(Records)

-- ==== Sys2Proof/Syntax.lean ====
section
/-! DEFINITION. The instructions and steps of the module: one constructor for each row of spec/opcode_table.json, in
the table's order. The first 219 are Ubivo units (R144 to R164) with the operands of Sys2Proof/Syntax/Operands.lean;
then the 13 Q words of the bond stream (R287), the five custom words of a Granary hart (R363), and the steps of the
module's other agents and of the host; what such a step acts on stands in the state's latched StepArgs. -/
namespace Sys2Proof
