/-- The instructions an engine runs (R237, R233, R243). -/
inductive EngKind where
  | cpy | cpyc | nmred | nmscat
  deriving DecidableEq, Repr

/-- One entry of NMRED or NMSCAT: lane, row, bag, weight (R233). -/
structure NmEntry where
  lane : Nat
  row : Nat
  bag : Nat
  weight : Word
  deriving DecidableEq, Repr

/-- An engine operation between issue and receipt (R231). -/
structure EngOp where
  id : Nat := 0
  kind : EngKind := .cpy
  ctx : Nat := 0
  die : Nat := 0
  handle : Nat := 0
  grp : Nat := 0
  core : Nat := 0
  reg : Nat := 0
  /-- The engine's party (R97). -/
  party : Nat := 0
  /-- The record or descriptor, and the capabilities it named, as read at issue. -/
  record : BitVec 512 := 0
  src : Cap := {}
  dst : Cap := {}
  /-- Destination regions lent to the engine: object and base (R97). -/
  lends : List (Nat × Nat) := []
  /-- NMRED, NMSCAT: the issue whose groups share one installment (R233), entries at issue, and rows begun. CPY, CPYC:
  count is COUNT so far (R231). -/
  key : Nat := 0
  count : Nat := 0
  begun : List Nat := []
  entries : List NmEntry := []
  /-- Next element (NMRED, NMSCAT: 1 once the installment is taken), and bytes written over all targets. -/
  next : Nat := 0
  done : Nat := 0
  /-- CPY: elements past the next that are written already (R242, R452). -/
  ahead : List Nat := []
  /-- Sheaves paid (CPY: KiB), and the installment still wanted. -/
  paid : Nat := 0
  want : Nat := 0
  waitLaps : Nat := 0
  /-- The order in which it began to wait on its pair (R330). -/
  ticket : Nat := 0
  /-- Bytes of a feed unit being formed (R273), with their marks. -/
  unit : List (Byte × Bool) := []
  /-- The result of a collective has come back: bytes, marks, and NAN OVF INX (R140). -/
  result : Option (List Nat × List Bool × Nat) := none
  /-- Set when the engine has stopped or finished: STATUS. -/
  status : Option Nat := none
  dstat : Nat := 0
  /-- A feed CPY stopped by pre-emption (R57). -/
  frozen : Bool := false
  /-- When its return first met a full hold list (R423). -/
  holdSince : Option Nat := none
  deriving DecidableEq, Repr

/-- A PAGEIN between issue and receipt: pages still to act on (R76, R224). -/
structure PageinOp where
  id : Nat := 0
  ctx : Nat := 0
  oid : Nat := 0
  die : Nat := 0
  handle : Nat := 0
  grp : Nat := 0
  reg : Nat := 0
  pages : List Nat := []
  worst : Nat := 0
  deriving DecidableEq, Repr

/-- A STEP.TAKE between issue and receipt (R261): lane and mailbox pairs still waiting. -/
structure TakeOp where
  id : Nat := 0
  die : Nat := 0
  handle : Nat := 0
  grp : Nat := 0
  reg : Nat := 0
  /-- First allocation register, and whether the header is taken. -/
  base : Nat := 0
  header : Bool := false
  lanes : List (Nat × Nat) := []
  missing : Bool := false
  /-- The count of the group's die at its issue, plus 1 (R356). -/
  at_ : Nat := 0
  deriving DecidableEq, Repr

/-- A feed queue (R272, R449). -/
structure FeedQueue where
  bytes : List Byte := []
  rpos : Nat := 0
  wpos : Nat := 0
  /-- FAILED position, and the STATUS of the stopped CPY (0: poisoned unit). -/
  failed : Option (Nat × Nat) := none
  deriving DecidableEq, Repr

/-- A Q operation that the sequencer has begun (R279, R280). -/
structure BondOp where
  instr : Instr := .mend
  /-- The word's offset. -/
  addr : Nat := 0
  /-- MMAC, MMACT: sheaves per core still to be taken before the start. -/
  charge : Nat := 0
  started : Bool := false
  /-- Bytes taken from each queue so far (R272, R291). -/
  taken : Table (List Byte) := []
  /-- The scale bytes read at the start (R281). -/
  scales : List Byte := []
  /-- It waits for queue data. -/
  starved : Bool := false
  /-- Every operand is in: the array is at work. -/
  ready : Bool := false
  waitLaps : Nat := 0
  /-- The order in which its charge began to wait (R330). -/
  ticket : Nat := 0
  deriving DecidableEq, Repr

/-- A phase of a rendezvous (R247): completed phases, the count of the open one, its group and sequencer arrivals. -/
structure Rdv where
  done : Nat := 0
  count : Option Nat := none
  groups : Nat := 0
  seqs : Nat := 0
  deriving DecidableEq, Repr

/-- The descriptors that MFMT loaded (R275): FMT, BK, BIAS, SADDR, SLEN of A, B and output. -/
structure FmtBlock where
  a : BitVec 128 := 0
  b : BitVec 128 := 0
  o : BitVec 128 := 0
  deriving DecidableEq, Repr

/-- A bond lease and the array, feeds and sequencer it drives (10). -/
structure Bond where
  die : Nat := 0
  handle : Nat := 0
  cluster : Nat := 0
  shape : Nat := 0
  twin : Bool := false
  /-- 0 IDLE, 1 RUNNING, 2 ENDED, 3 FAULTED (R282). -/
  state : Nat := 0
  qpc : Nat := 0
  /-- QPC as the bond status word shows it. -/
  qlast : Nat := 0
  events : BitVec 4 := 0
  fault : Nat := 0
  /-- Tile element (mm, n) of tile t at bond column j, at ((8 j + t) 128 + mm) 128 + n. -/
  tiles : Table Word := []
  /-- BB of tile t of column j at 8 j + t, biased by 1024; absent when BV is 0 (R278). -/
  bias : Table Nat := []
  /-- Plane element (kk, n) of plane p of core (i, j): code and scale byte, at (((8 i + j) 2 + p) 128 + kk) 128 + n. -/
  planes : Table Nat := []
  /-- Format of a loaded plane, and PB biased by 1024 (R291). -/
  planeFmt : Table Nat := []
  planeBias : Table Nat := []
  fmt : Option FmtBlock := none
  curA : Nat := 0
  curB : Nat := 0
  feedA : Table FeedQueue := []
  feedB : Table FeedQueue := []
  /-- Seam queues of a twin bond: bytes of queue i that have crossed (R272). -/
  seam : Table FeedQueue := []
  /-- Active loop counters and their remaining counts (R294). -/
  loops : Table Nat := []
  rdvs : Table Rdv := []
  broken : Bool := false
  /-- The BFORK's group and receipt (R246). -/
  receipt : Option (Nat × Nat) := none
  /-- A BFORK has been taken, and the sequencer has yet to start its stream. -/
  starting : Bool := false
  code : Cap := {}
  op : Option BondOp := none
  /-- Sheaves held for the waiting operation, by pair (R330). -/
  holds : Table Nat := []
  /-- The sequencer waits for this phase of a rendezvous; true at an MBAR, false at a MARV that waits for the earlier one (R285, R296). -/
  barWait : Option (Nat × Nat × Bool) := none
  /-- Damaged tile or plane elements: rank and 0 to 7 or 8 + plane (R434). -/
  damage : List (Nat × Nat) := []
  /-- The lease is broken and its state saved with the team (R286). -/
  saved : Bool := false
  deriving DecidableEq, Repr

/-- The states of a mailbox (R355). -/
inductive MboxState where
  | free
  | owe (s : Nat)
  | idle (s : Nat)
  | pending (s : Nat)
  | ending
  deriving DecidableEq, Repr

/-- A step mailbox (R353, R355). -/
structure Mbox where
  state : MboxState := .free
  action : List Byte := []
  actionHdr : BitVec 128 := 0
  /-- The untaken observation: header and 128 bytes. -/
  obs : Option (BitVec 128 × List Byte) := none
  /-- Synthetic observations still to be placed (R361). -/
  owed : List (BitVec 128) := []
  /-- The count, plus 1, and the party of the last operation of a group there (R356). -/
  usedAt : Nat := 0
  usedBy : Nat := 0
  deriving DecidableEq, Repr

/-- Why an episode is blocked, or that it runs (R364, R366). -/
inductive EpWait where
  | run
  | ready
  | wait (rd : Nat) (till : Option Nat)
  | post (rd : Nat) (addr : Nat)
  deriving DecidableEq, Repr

(End Records)

* [Goal of the exercise]: Copy out only the lines of the records above from the one with "shape : Nat := 0" through the one with "rdvs : Table Rdv := []", exactly as they stand, both included.

* [Answer to the exercise]:
  shape : Nat := 0
  twin : Bool := false
  /-- 0 IDLE, 1 RUNNING, 2 ENDED, 3 FAULTED (R282). -/
  state : Nat := 0
  qpc : Nat := 0
  /-- QPC as the bond status word shows it. -/
  qlast : Nat := 0
  events : BitVec 4 := 0
  fault : Nat := 0
  /-- Tile element (mm, n) of tile t at bond column j, at ((8 j + t) 128 + mm) 128 + n. -/
  tiles : Table Word := []
  /-- BB of tile t of column j at 8 j + t, biased by 1024; absent when BV is 0 (R278). -/
  bias : Table Nat := []
  /-- Plane element (kk, n) of plane p of core (i, j): code and scale byte, at (((8 i + j) 2 + p) 128 + kk) 128 + n. -/
  planes : Table Nat := []
  /-- Format of a loaded plane, and PB biased by 1024 (R291). -/
  planeFmt : Table Nat := []
  planeBias : Table Nat := []
  fmt : Option FmtBlock := none
  curA : Nat := 0
  curB : Nat := 0
  feedA : Table FeedQueue := []
  feedB : Table FeedQueue := []
  /-- Seam queues of a twin bond: bytes of queue i that have crossed (R272). -/
  seam : Table FeedQueue := []
  /-- Active loop counters and their remaining counts (R294). -/
  loops : Table Nat := []
  rdvs : Table Rdv := []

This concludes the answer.